# EXERCISE PROMPT
Scan the material below for the string "peer". Report every line that has it.

▶

/-! ### onLine -/
@[simp] theorem onLine_glb (n : Nat) (f : Line → Line) : (s.onLine n f).glb = s.glb := rfl
@[simp] theorem onLine_evc (n : Nat) (f : Line → Line) : (s.onLine n f).evc = s.evc := rfl
@[simp] theorem onLine_hlk (n : Nat) (f : Line → Line) : (s.onLine n f).hlk = s.hlk := rfl
@[simp] theorem onLine_noc (n : Nat) (f : Line → Line) : (s.onLine n f).noc = s.noc := rfl
@[simp] theorem onLine_dbl (n : Nat) (f : Line → Line) : (s.onLine n f).dbl = s.dbl := rfl
@[simp] theorem onLine_xlt (n : Nat) (f : Line → Line) : (s.onLine n f).xlt = s.xlt := rfl
@[simp] theorem onLine_skk (n : Nat) (f : Line → Line) : (s.onLine n f).skk = s.skk := rfl
@[simp] theorem onLine_mov (n : Nat) (f : Line → Line) : (s.onLine n f).mov = s.mov := rfl
@[simp] theorem onLine_ccu (n : Nat) (f : Line → Line) : (s.onLine n f).ccu = s.ccu := rfl
@[simp] theorem onLine_syn (n : Nat) (f : Line → Line) : (s.onLine n f).syn = s.syn := rfl
@[simp] theorem onLine_cht (n : Nat) (f : Line → Line) : (s.onLine n f).cht = s.cht := rfl
@[simp] theorem onLine_peer (n : Nat) (f : Line → Line) : (s.onLine n f).peer = s.peer := rfl
@[simp] theorem onLine_prt (n : Nat) (f : Line → Line) : (s.onLine n f).prt = s.prt := rfl
@[simp] theorem onLine_twn (n : Nat) (f : Line → Line) : (s.onLine n f).twn = s.twn := rfl
@[simp] theorem onLine_arb (n : Nat) (f : Line → Line) : (s.onLine n f).arb = s.arb := rfl
@[simp] theorem onLine_ras (n : Nat) (f : Line → Line) : (s.onLine n f).ras = s.ras := rfl
@[simp] theorem onLine_pwr (n : Nat) (f : Line → Line) : (s.onLine n f).pwr = s.pwr := rfl
@[simp] theorem onLine_out (n : Nat) (f : Line → Line) : (s.onLine n f).out = s.out := rfl
@[simp] theorem onLine_free (n : Nat) (f : Line → Line) : (s.onLine n f).free = s.free := rfl
@[simp] theorem onLine_pending (n : Nat) (f : Line → Line) : (s.onLine n f).pending = s.pending := rfl

/-! ### onIwin -/
@[simp] theorem onIwin_glb (i : Nat) (f : WinEntry → WinEntry) : (s.onIwin i f).glb = s.glb := rfl
@[simp] theorem onIwin_evc (i : Nat) (f : WinEntry → WinEntry) : (s.onIwin i f).evc = s.evc := rfl
@[simp] theorem onIwin_hlk (i : Nat) (f : WinEntry → WinEntry) : (s.onIwin i f).hlk = s.hlk := rfl
@[simp] theorem onIwin_noc (i : Nat) (f : WinEntry → WinEntry) : (s.onIwin i f).noc = s.noc := rfl
@[simp] theorem onIwin_dbl (i : Nat) (f : WinEntry → WinEntry) : (s.onIwin i f).dbl = s.dbl := rfl
@[simp] theorem onIwin_xlt (i : Nat) (f : WinEntry → WinEntry) : (s.onIwin i f).xlt = s.xlt := rfl
@[simp] theorem onIwin_skk (i : Nat) (f : WinEntry → WinEntry) : (s.onIwin i f).skk = s.skk := rfl
@[simp] theorem onIwin_mov (i : Nat) (f : WinEntry → WinEntry) : (s.onIwin i f).mov = s.mov := rfl
@[simp] theorem onIwin_ccu (i : Nat) (f : WinEntry → WinEntry) : (s.onIwin i f).ccu = s.ccu := rfl
@[simp] theorem onIwin_syn (i : Nat) (f : WinEntry → WinEntry) : (s.onIwin i f).syn = s.syn := rfl
@[simp] theorem onIwin_cht (i : Nat) (f : WinEntry → WinEntry) : (s.onIwin i f).cht = s.cht := rfl
@[simp] theorem onIwin_home (i : Nat) (f : WinEntry → WinEntry) : (s.onIwin i f).home = s.home := rfl
@[simp] theorem onIwin_prt (i : Nat) (f : WinEntry → WinEntry) : (s.onIwin i f).prt = s.prt := rfl
@[simp] theorem onIwin_twn (i : Nat) (f : WinEntry → WinEntry) : (s.onIwin i f).twn = s.twn := rfl
@[simp] theorem onIwin_arb (i : Nat) (f : WinEntry → WinEntry) : (s.onIwin i f).arb = s.arb := rfl
@[simp] theorem onIwin_ras (i : Nat) (f : WinEntry → WinEntry) : (s.onIwin i f).ras = s.ras := rfl
@[simp] theorem onIwin_pwr (i : Nat) (f : WinEntry → WinEntry) : (s.onIwin i f).pwr = s.pwr := rfl
@[simp] theorem onIwin_out (i : Nat) (f : WinEntry → WinEntry) : (s.onIwin i f).out = s.out := rfl
@[simp] theorem onIwin_free (i : Nat) (f : WinEntry → WinEntry) : (s.onIwin i f).free = s.free := rfl
@[simp] theorem onIwin_pending (i : Nat) (f : WinEntry → WinEntry) : (s.onIwin i f).pending = s.pending := rfl

/-! ### onFlow -/
@[simp] theorem onFlow_glb (c : Nat) (f : Flow → Flow) : (s.onFlow c f).glb = s.glb := rfl
@[simp] theorem onFlow_evc (c : Nat) (f : Flow → Flow) : (s.onFlow c f).evc = s.evc := rfl
@[simp] theorem onFlow_hlk (c : Nat) (f : Flow → Flow) : (s.onFlow c f).hlk = s.hlk := rfl
@[simp] theorem onFlow_noc (c : Nat) (f : Flow → Flow) : (s.onFlow c f).noc = s.noc := rfl
@[simp] theorem onFlow_dbl (c : Nat) (f : Flow → Flow) : (s.onFlow c f).dbl = s.dbl := rfl
@[simp] theorem onFlow_xlt (c : Nat) (f : Flow → Flow) : (s.onFlow c f).xlt = s.xlt := rfl
@[simp] theorem onFlow_skk (c : Nat) (f : Flow → Flow) : (s.onFlow c f).skk = s.skk := rfl
@[simp] theorem onFlow_mov (c : Nat) (f : Flow → Flow) : (s.onFlow c f).mov = s.mov := rfl
@[simp] theorem onFlow_ccu (c : Nat) (f : Flow → Flow) : (s.onFlow c f).ccu = s.ccu := rfl
@[simp] theorem onFlow_syn (c : Nat) (f : Flow → Flow) : (s.onFlow c f).syn = s.syn := rfl
@[simp] theorem onFlow_cht (c : Nat) (f : Flow → Flow) : (s.onFlow c f).cht = s.cht := rfl
@[simp] theorem onFlow_home (c : Nat) (f : Flow → Flow) : (s.onFlow c f).home = s.home := rfl
@[simp] theorem onFlow_prt (c : Nat) (f : Flow → Flow) : (s.onFlow c f).prt = s.prt := rfl
@[simp] theorem onFlow_twn (c : Nat) (f : Flow → Flow) : (s.onFlow c f).twn = s.twn := rfl
@[simp] theorem onFlow_arb (c : Nat) (f : Flow → Flow) : (s.onFlow c f).arb = s.arb := rfl
@[simp] theorem onFlow_ras (c : Nat) (f : Flow → Flow) : (s.onFlow c f).ras = s.ras := rfl
@[simp] theorem onFlow_pwr (c : Nat) (f : Flow → Flow) : (s.onFlow c f).pwr = s.pwr := rfl
@[simp] theorem onFlow_out (c : Nat) (f : Flow → Flow) : (s.onFlow c f).out = s.out := rfl
@[simp] theorem onFlow_free (c : Nat) (f : Flow → Flow) : (s.onFlow c f).free = s.free := rfl
@[simp] theorem onFlow_pending (c : Nat) (f : Flow → Flow) : (s.onFlow c f).pending = s.pending := rfl

/-! ### onRx -/
@[simp] theorem onRx_glb (c : Nat) (f : RxFlow → RxFlow) : (s.onRx c f).glb = s.glb := rfl
@[simp] theorem onRx_evc (c : Nat) (f : RxFlow → RxFlow) : (s.onRx c f).evc = s.evc := rfl
@[simp] theorem onRx_hlk (c : Nat) (f : RxFlow → RxFlow) : (s.onRx c f).hlk = s.hlk := rfl
@[simp] theorem onRx_noc (c : Nat) (f : RxFlow → RxFlow) : (s.onRx c f).noc = s.noc := rfl
@[simp] theorem onRx_dbl (c : Nat) (f : RxFlow → RxFlow) : (s.onRx c f).dbl = s.dbl := rfl
@[simp] theorem onRx_xlt (c : Nat) (f : RxFlow → RxFlow) : (s.onRx c f).xlt = s.xlt := rfl
@[simp] theorem onRx_skk (c : Nat) (f : RxFlow → RxFlow) : (s.onRx c f).skk = s.skk := rfl
@[simp] theorem onRx_mov (c : Nat) (f : RxFlow → RxFlow) : (s.onRx c f).mov = s.mov := rfl
@[simp] theorem onRx_ccu (c : Nat) (f : RxFlow → RxFlow) : (s.onRx c f).ccu = s.ccu := rfl
@[simp] theorem onRx_syn (c : Nat) (f : RxFlow → RxFlow) : (s.onRx c f).syn = s.syn := rfl
@[simp] theorem onRx_cht (c : Nat) (f : RxFlow → RxFlow) : (s.onRx c f).cht = s.cht := rfl
@[simp] theorem onRx_home (c : Nat) (f : RxFlow → RxFlow) : (s.onRx c f).home = s.home := rfl
@[simp] theorem onRx_prt (c : Nat) (f : RxFlow → RxFlow) : (s.onRx c f).prt = s.prt := rfl
@[simp] theorem onRx_twn (c : Nat) (f : RxFlow → RxFlow) : (s.onRx c f).twn = s.twn := rfl
@[simp] theorem onRx_arb (c : Nat) (f : RxFlow → RxFlow) : (s.onRx c f).arb = s.arb := rfl
@[simp] theorem onRx_ras (c : Nat) (f : RxFlow → RxFlow) : (s.onRx c f).ras = s.ras := rfl
@[simp] theorem onRx_pwr (c : Nat) (f : RxFlow → RxFlow) : (s.onRx c f).pwr = s.pwr := rfl
@[simp] theorem onRx_out (c : Nat) (f : RxFlow → RxFlow) : (s.onRx c f).out = s.out := rfl
@[simp] theorem onRx_free (c : Nat) (f : RxFlow → RxFlow) : (s.onRx c f).free = s.free := rfl
@[simp] theorem onRx_pending (c : Nat) (f : RxFlow → RxFlow) : (s.onRx c f).pending = s.pending := rfl

/-! ### onPart -/
@[simp] theorem onPart_glb (p : Nat) (f : Part → Part) : (s.onPart p f).glb = s.glb := rfl
@[simp] theorem onPart_evc (p : Nat) (f : Part → Part) : (s.onPart p f).evc = s.evc := rfl
@[simp] theorem onPart_hlk (p : Nat) (f : Part → Part) : (s.onPart p f).hlk = s.hlk := rfl
@[simp] theorem onPart_noc (p : Nat) (f : Part → Part) : (s.onPart p f).noc = s.noc := rfl
@[simp] theorem onPart_dbl (p : Nat) (f : Part → Part) : (s.onPart p f).dbl = s.dbl := rfl
@[simp] theorem onPart_xlt (p : Nat) (f : Part → Part) : (s.onPart p f).xlt = s.xlt := rfl
@[simp] theorem onPart_skk (p : Nat) (f : Part → Part) : (s.onPart p f).skk = s.skk := rfl
@[simp] theorem onPart_mov (p : Nat) (f : Part → Part) : (s.onPart p f).mov = s.mov := rfl
@[simp] theorem onPart_ccu (p : Nat) (f : Part → Part) : (s.onPart p f).ccu = s.ccu := rfl
@[simp] theorem onPart_syn (p : Nat) (f : Part → Part) : (s.onPart p f).syn = s.syn := rfl
@[simp] theorem onPart_cht (p : Nat) (f : Part → Part) : (s.onPart p f).cht = s.cht := rfl
@[simp] theorem onPart_home (p : Nat) (f : Part → Part) : (s.onPart p f).home = s.home := rfl
@[simp] theorem onPart_peer (p : Nat) (f : Part → Part) : (s.onPart p f).peer = s.peer := rfl
@[simp] theorem onPart_twn (p : Nat) (f : Part → Part) : (s.onPart p f).twn = s.twn := rfl
@[simp] theorem onPart_arb (p : Nat) (f : Part → Part) : (s.onPart p f).arb = s.arb := rfl
@[simp] theorem onPart_ras (p : Nat) (f : Part → Part) : (s.onPart p f).ras = s.ras := rfl
@[simp] theorem onPart_pwr (p : Nat) (f : Part → Part) : (s.onPart p f).pwr = s.pwr := rfl
@[simp] theorem onPart_out (p : Nat) (f : Part → Part) : (s.onPart p f).out = s.out := rfl
@[simp] theorem onPart_free (p : Nat) (f : Part → Part) : (s.onPart p f).free = s.free := rfl
@[simp] theorem onPart_pending (p : Nat) (f : Part → Part) : (s.onPart p f).pending = s.pending := rfl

◀

# RESULT BELOW
@[simp] theorem onLine_peer (n : Nat) (f : Line → Line) : (s.onLine n f).peer = s.peer := rfl
@[simp] theorem onPart_peer (p : Nat) (f : Part → Part) : (s.onPart p f).peer = s.peer := rfl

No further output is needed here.